Work request - Figure out the number of lines in the data that hold the string "selected". Reply with that figure only.

(Records supplied)

/-! ### The transmit framer (42_tx_framer) -/

/-- The accumulator may start at any byte: it enters the XOR of the bytes once (R14). -/
theorem foldl_xor_eq_xor_xorList (acc : Byte) (bs : List Byte) : bs.foldl (· ^^^ ·) acc = acc ^^^ xorList bs :=
  calc bs.foldl (· ^^^ ·) acc
    _ = bs.foldl (· ^^^ ·) (acc ^^^ 0) := by simp
    _ = acc ^^^ xorList bs := List.foldl_assoc

/-- What the streaming framer has written when it is done (R182): the bytes, then the XOR it has accumulated. -/
theorem streamOut_eq_append (acc : Byte) (bs : List Byte) : streamOut acc bs = bs ++ [acc ^^^ xorList bs] := by
  rw [← foldl_xor_eq_xor_xorList]
  induction bs generalizing acc with
  | nil => rfl
  | cons b bs ih => exact congrArg (b :: ·) (ih (acc ^^^ b))

/-- Length and command code enter the checksum as two further bytes before the payload (R96). -/
theorem xorList_cons_cons (n c : Byte) (pl : List Byte) : xorList (n :: c :: pl) = checksum n c pl :=
  calc xorList (n :: c :: pl)
    _ = pl.foldl (· ^^^ ·) (0 ^^^ n ^^^ c) := rfl
    _ = pl.foldl (· ^^^ ·) (n ^^^ c) := by simp
    _ = checksum n c pl := foldl_xor_eq_xor_xorList (n ^^^ c) pl

theorem serialize_eq_streamOut (d i c : Byte) (pl : List Byte) :
    serialize d i c pl =
      [Config.sync0, Config.sync1, d, i] ++ streamOut 0 (BitVec.ofNat 8 pl.length :: c :: pl) := by
  simp only [streamOut_eq_append, xorList_cons_cons, BitVec.ofNat_eq_ofNat, BitVec.zero_xor]
  rfl

theorem length_serialize (d i c : Byte) (pl : List Byte) : (serialize d i c pl).length = 7 + pl.length := by
  simp only [serialize, List.length_append, List.length_cons, List.length_nil]
  omega

/-- Settles O30: both write the same bytes, and the accumulator ends as the checksum; the payload's length does not
matter. -/
theorem serializerIsTheStreamingFramer : Obligations.SerializerIsTheStreamingFramer :=
  fun d i c pl _ => ⟨serialize_eq_streamOut d i c pl, length_serialize d i c pl⟩

/-- The error reply has no payload, so its checksum is the command code (R107). -/
theorem replyErr_eq (dirError localId c : Byte) :
    replyErr dirError localId c = [0x24, 0x4D, dirError, localId, 0, c, c] := by
  have hck : checksum 0 c [] = c := by simp [checksum, xorList]
  calc replyErr dirError localId c
    _ = [0x24, 0x4D, dirError, localId, 0, c, checksum 0 c []] := rfl
    _ = [0x24, 0x4D, dirError, localId, 0, c, c] := by rw [hck]

/-- TX_ERROR on a channel of the device (R184). -/
theorem exec_txError {s : State} {ch : ChanId} (hch : ch < s.tx.length) (c : Byte) :
    exec (.txError ch c) s = .next (s.replyError ch c) :=
  onChan_lt hch (.next (s.replyError ch c))

/-- Settles O29: TX_ERROR appends `REPLY_ERR(c)`, whose bytes are those named. -/
theorem errorReplyBytes : Obligations.ErrorReplyBytes := by
  intro s ch c hch
  rw [exec_txError hch, ← replyErr_eq]
  rfl

end Sys2Proof.Machine

namespace Sys2Proof.Machine

/-! ### The unknown command of the dispatcher (44_dispatch_contract, R236) -/

/-- The decoder reads a dispatch by the code of the port's frame (R233). -/
theorem decode_dispatch {s : State} {p : PortId} {ch : ChanId} {q : Port} (hq : s.ports[p]? = some q)
    (hch : ch < s.tx.length) : decode s.env (.dispatch p ch) = .ok (decodeCommand s.params.codes p ch q.cmd) := by
  have hctx : s.env.ports[p]? = some q.ctx := by simp [hq]
  exact Laws.RoundTrip.decode_dispatch hctx hch

/-- An error reply as the state it leaves: seven bytes more on its channel, and the report (R184). -/
theorem replyError_eq (s : State) (ch : ChanId) (c : Byte) :
    s.replyError ch c =
      { s with tx := s.tx.modify ch (· ++ [0x24, 0x4D, s.params.dirError, s.localId, 0, c, c]), out := .done } := by
  rw [← replyErr_eq]
  rfl

/-- UNKNOWN_COMMAND where its row is selected: a held frame whose code is in neither table (R236). -/
theorem exec_unknownCommand {s : State} {p : PortId} {ch : ChanId} {q : Port} (hheld : s.Holds p q)
    (hch : ch < s.tx.length) (hcode : q.cmd ∉ s.params.codes.queries ++ s.params.codes.actions) :
    exec (.unknownCommand p ch) s = .next (s.replyError ch q.cmd) := by
  have hsel : (!(s.params.codes.queries ++ s.params.codes.actions).contains q.cmd) = true := by simpa using hcode
  exact onCommand_held hheld hch (g := fun k c => !(k.queries ++ k.actions).contains c) hsel
    fun q => .next (s.replyError ch q.cmd)

/-- Settles O53: the code misses both tables, so the decoder resolves it to the unknown command and that row is the
one selected; all it does is the error reply. -/
theorem unknownCommandGetsErrorReply : Obligations.UnknownCommandGetsErrorReply := by
  intro s p ch q hheld hch hcode
  have hdecode : decode s.env (.dispatch p ch) = .ok (.unknownCommand p ch) := by
    rw [decode_dispatch hheld.1 hch, Laws.RoundTrip.decodeCommand_unknown hcode]
  have hexec := exec_unknownCommand hheld hch hcode
  rw [replyError_eq] at hexec
  exact ⟨hdecode, hexec⟩

end Sys2Proof.Machine

namespace Sys2Proof.Machine

/-! ### A framing failure (60_exceptions, R281 to R285) -/

/-- Whichever row the decode map selects for a presented byte, it is a row of that port and byte (R100). -/
theorem encode_decodeByte (c : PortCtx) (p : PortId) (b : Byte) : encode (decodeByte c p b) = .byte p b := by
  cases hs : c.state
  case headerArrow | headerSize | commandReceived => simp [hs, encode]
  case idle | frameStart | headerDeviceId =>
    simp only [hs, decodeByte_idle, decodeByte_frameStart, decodeByte_headerDeviceId]
    split <;> simp [encode, *]
  case headerM =>
    rw [decodeByte_headerM p b hs]
    split
    · simp [encode, *]
    · split <;> simp [encode, *]
  case headerCmd =>
    by_cases hwr : c.wr.toNat < c.len.toNat
    · simp [decodeByte_payload p b hs hwr, encode]
    · rw [decodeByte_trailer p b hs hwr]
      split <;> rfl

theorem encode_of_decode_byte {e : DecodeEnv} {p : PortId} {b : Byte} {i : Instr}
    (h : decode e (.byte p b) = .ok i) : encode i = .byte p b := by
  simp only [decode] at h
  split at h
  · cases h
    exact encode_decodeByte _ p b
  · cases h

/-- A completed step on a presented byte consumes it and performs a row of that port and byte (R81, R100). -/
theorem step_byte_next {s t : State} {p : PortId} {b : Byte} {rest : List Input} (hpend : s.pending = .byte p b :: rest)
    (h : step s = .next t) : ∃ i, encode i = .byte p b ∧ exec i { s with pending := rest } = .next t := by
  simp only [step, hpend] at h
  split at h
  · rename_i i hdecode
    exact ⟨i, encode_of_decode_byte hdecode, h⟩
  · cases h

/-- The events of the three framing failures: bad sync bytes, oversize length, checksum mismatch (R283 to R285). -/
def framingFailures : List Event := [.resync, .lengthReject, .checksumDiscard]

/-- `exec_byteRow` with the update named where it matters: a row that reports a framing failure only fails its port. -/
theorem exec_byteRow_failure {i : Instr} {p : PortId} {b : Byte} (hi : encode i = .byte p b) :
    (∃ e g u, (∀ s, exec i s = byteRule s p e g u) ∧ (e ∈ framingFailures → u = Port.fail)) ∨ i = .cmdPayload p b := by
  cases i <;> cases hi
  case cmdPayload => exact .inr rfl
  case startResync | mResync | idLenReject | cmdTrailerBad => exact .inl ⟨_, _, _, fun _ => rfl, fun _ => rfl⟩
  all_goals exact .inl ⟨_, _, _, fun _ => rfl, fun he => absurd he (by decide)⟩

/-- Everything a byte step that reports a framing failure does to the device. -/
theorem exec_byte_failure {s t : State} {i : Instr} {p : PortId} {b : Byte} {e : Event} (hi : encode i = .byte p b)
    (h : exec i s = .next t) (hout : t.out = .event p e) (he : e ∈ framingFailures) :
    ∃ q, s.ports[p]? = some q ∧ t = (s.putPort p q.fail).report (.event p e) := by
  obtain ⟨e', g, u, hrow, hfail⟩ | rfl := exec_byteRow_failure hi
  · obtain ⟨q, hq, -, rfl⟩ := byteRule_next (hrow s ▸ h)
    obtain rfl : e' = e := by simpa using hout
    exact ⟨q, hq, by rw [hfail he]⟩
  · obtain ⟨q, -, -, -, -, rfl⟩ := exec_cmdPayload_next h
    obtain rfl : .consumed = e := by simpa using hout
    exact absurd he (by decide)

(End Records supplied)

Exercise answer - 2